# Spectrum Analysis of the Action of the Weight Matrix on the Buffer
The goal is to assess the **action** of the weight matrix on the buffer at specific layer in the transformer. We define the action as $Y\equiv V^TX$, with $V$ the matrix of the right singular vectors of the SVD of the weight matrix. The procedure can be summarized as follows:
1. From a set of randomly generate prompts of vector tokens with i.i.d. entries we compute the mean of the covariance matrices of the action at a layer. We call this object Activation Covariance Matrix (ACM)
2. Eigendecomposition of the ACM gives the principal direction of the mean of the actions. It can be shown that these eigenvectors correspond exactly to the projection of the principal directions of the mean of the prompts on the space spanned by the right singular vectors of $W$.

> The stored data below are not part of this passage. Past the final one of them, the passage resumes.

-- ==== Sys2Proof/Safety.lean ====
section
/-! DEFINITION. What claims about the machine are stated in: its invariants, which runs are runs of the hardware, the
state graph, and what a run at rest is. -/

namespace Sys2Proof.Machine

/-- The invariant of the machine (R53, R54, R183, D31). Each field holds at reset and is kept by every step. -/
structure State.Inv (s : State) : Prop where
  /-- The register file keeps its canonical form. -/
  memory : Memory.wf s.config.initRegs s.registers
  /-- R53 (a): "`read_only` equals `RO`". -/
  table : s.readOnly = s.config.ro
  /-- R53 (b): "For every `a` with `RO[a]`, `mod[a]` is false". -/
  clean : ∀ a : Addr, s.config.ro.getLsbD a.toNat = true → s.dirty a = false
  /-- R183: "False whenever the engine is not enabled (then `fsm = IDLE`)". -/
  disabledIdle : s.enabled = false → s.fsm = .idle
  /-- D31: a receive queue of finite depth never holds more than that. -/
  depth : ∀ d, s.config.rxDepth = some d → s.rxq.length ≤ d

/-- R53 (f), first half: "`wip` is true only while `fsm = WRITE` or (`fsm = READ` ...)". -/
def State.addressPhaseSound (s : State) : Prop := s.writeInProgress = true → s.fsm = .write ∨ s.fsm = .read

/-- The edges of R147's graph that lead to another state than `IDLE`. -/
def fsmEdge : Fsm → Fsm → Bool
  | .idle, .start => true
  | .start, .write => true
  | .start, .read => true
  | .write, .read => true
  | _, _ => false

/-- The state each branch leads to: "the next state is a constant of the branch" (R147). The other operations are no
branches. -/
def branchTarget : Instr → Option Fsm
  | .tIdleStart => some .start
  | .tIdleAbort => some .idle
  | .tIdleRecover => some .idle
  | .tStartWrite => some .write
  | .tStartRead => some .read
  | .tStartFault => some .idle
  | .tWriteRx => some .write
  | .tWriteStop => some .idle
  | .tWriteRestart => some .read
  | .tWriteRdreq => some .read
  | .tWriteRecover => some .idle
  | .tReadReq => some .read
  | .tReadStop => some .idle
  | .tReadRecover => some .idle
  | .receiveAddr _ => none
  | .receiveData _ => none
  | .request => none
  | .finish => none
  | .init _ => none
  | .deinit => none
  | .tip => none
  | .regwr _ _ => none
  | .lpRead _ => none
  | .lpStore _ _ => none
  | .lpModtest _ => none
  | .lpModclr _ => none
  | .arbSetTarget => none
  | .arbResolve => none
  | .setCrashDebug _ => none
  | .setResetAttempted _ => none
  | .getResetAllowed => none

/-- The operation whose step performs an operation: itself, or for a slave event the engine branch that raises it (R160).
FINISH is raised by `T_READ_STOP` too. -/
def performedBy : Instr → Instr
  | .receiveAddr _ => .tWriteRx
  | .receiveData _ => .tWriteRx
  | .request => .tReadReq
  | .finish => .tWriteStop
  | .tIdleStart => .tIdleStart
  | .tIdleAbort => .tIdleAbort
  | .tIdleRecover => .tIdleRecover
  | .tStartWrite => .tStartWrite
  | .tStartRead => .tStartRead
  | .tStartFault => .tStartFault
  | .tWriteRx => .tWriteRx
  | .tWriteStop => .tWriteStop
  | .tWriteRestart => .tWriteRestart
  | .tWriteRdreq => .tWriteRdreq
  | .tWriteRecover => .tWriteRecover
  | .tReadReq => .tReadReq
  | .tReadStop => .tReadStop
  | .tReadRecover => .tReadRecover
  | .init a => .init a
  | .deinit => .deinit
  | .tip => .tip
  | .regwr a v => .regwr a v
  | .lpRead a => .lpRead a
  | .lpStore a v => .lpStore a v
  | .lpModtest a => .lpModtest a
  | .lpModclr a => .lpModclr a
  | .arbSetTarget => .arbSetTarget
  | .arbResolve => .arbResolve
  | .setCrashDebug v => .setCrashDebug v
  | .setResetAttempted v => .setResetAttempted v
  | .getResetAllowed => .getResetAllowed

/-- The block is *quiescent*: "`COND = 0`, `fsm = IDLE`, no pass is in progress and no dirty bit is set" (D35). -/
def State.quiescent (s : State) : Prop :=
  s.cond = 0#5 ∧ s.fsm = .idle ∧ s.passInProgress = none ∧ s.modified = 0#256

/-- The identification registers hold their parameters: the firmware version and the unique ID (R32, R46, R281). -/
def State.identified (s : State) : Prop :=
  s.reg s.config.map.fwVer = s.config.fwVersion ∧
    ∀ k, (h : k < s.config.uid.length) → s.reg (s.config.map.uid + BitVec.ofNat 8 k) = s.config.uid[k]

/-- The engine has the next move and it is one: not halted, the schedule run out. -/
def State.engineAlone (s : State) : Prop := s.halted = false ∧ s.enabled = true ∧ s.schedule = []

/-- Two states that agree in everything an engine step may depend on (R90): everything but the arbitration bits, the
dirty bits, the ADC index, the Dispatcher's place in its pass, the results returned and the model's traces. -/
def State.sameForEngine (s t : State) : Prop :=
  t = { s with
    target := t.target, current := t.current, clearPending := t.clearPending, modified := t.modified,
    nextChannel := t.nextChannel, passInProgress := t.passInProgress, readData := t.readData,
    eventData := t.eventData, emitted := t.emitted, recoveries := t.recoveries }

/-- The format-L operation that a micro-step of a pass issues; a handler issues none (R210 to R215). -/
def passOp (s : State) (d : Draws) : PassPoint → Option Instr
  | .line => some .arbResolve
  | .modTest a => some (.lpModtest a)
  | .regRead a => some (.lpRead a)
  | .handler _ _ => none
  | .modClear a => some (.lpModclr a)
  | .mirrorUsb => some (.lpStore s.config.map.usb d.usb)
  | .mirrorWebusb => some (.lpStore s.config.map.webusbMode d.webusbMode)
  | .readOld1 _ => some (.lpRead s.config.map.input1)
  | .readOld2 _ _ => some (.lpRead s.config.map.input2)
  | .readInt1 _ _ _ => some (.lpRead s.config.map.interrupt1)
  | .storeInt1 _ d1 _ i1 => some (.lpStore s.config.map.interrupt1 (i1 ||| d1))
  | .readInt2 _ _ _ => some (.lpRead s.config.map.interrupt2)
  | .storeInt2 _ _ d2 i2 => some (.lpStore s.config.map.interrupt2 (i2 ||| d2))
  | .storeInput1 i _ _ => some (.lpStore s.config.map.input1 i.new1)
  | .storeInput2 i _ _ => some (.lpStore s.config.map.input2 i.new2)
  | .storeGpioIn i _ _ => some (.lpStore s.config.map.gpioIn i.gin)
  | .setTarget => some .arbSetTarget
  | .storeCharging x => some (.lpStore s.config.map.chargingState (boolByte x.charging))
  | .storeAdcLow x => some (.lpStore (adcPair s.config s.nextChannel) (lowByte x.sample))
  | .storeAdcHigh x => some (.lpStore (adcPair s.config s.nextChannel + 1#8) (highByte x.sample))

end Sys2Proof.Machine
end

3. We call those principal directions as the overlap vectors components of the Projection Matrix (PM) as each overlap vector is mathematically equivalent to the normalized projection of the principal directions of the mean of the prompts on each right singular vector. We claim that, depending on the size of the corresponding singular value, a high overlap can be interepreted as a general significant action of the weight matrix on the buffer in the specifica layer of consideration.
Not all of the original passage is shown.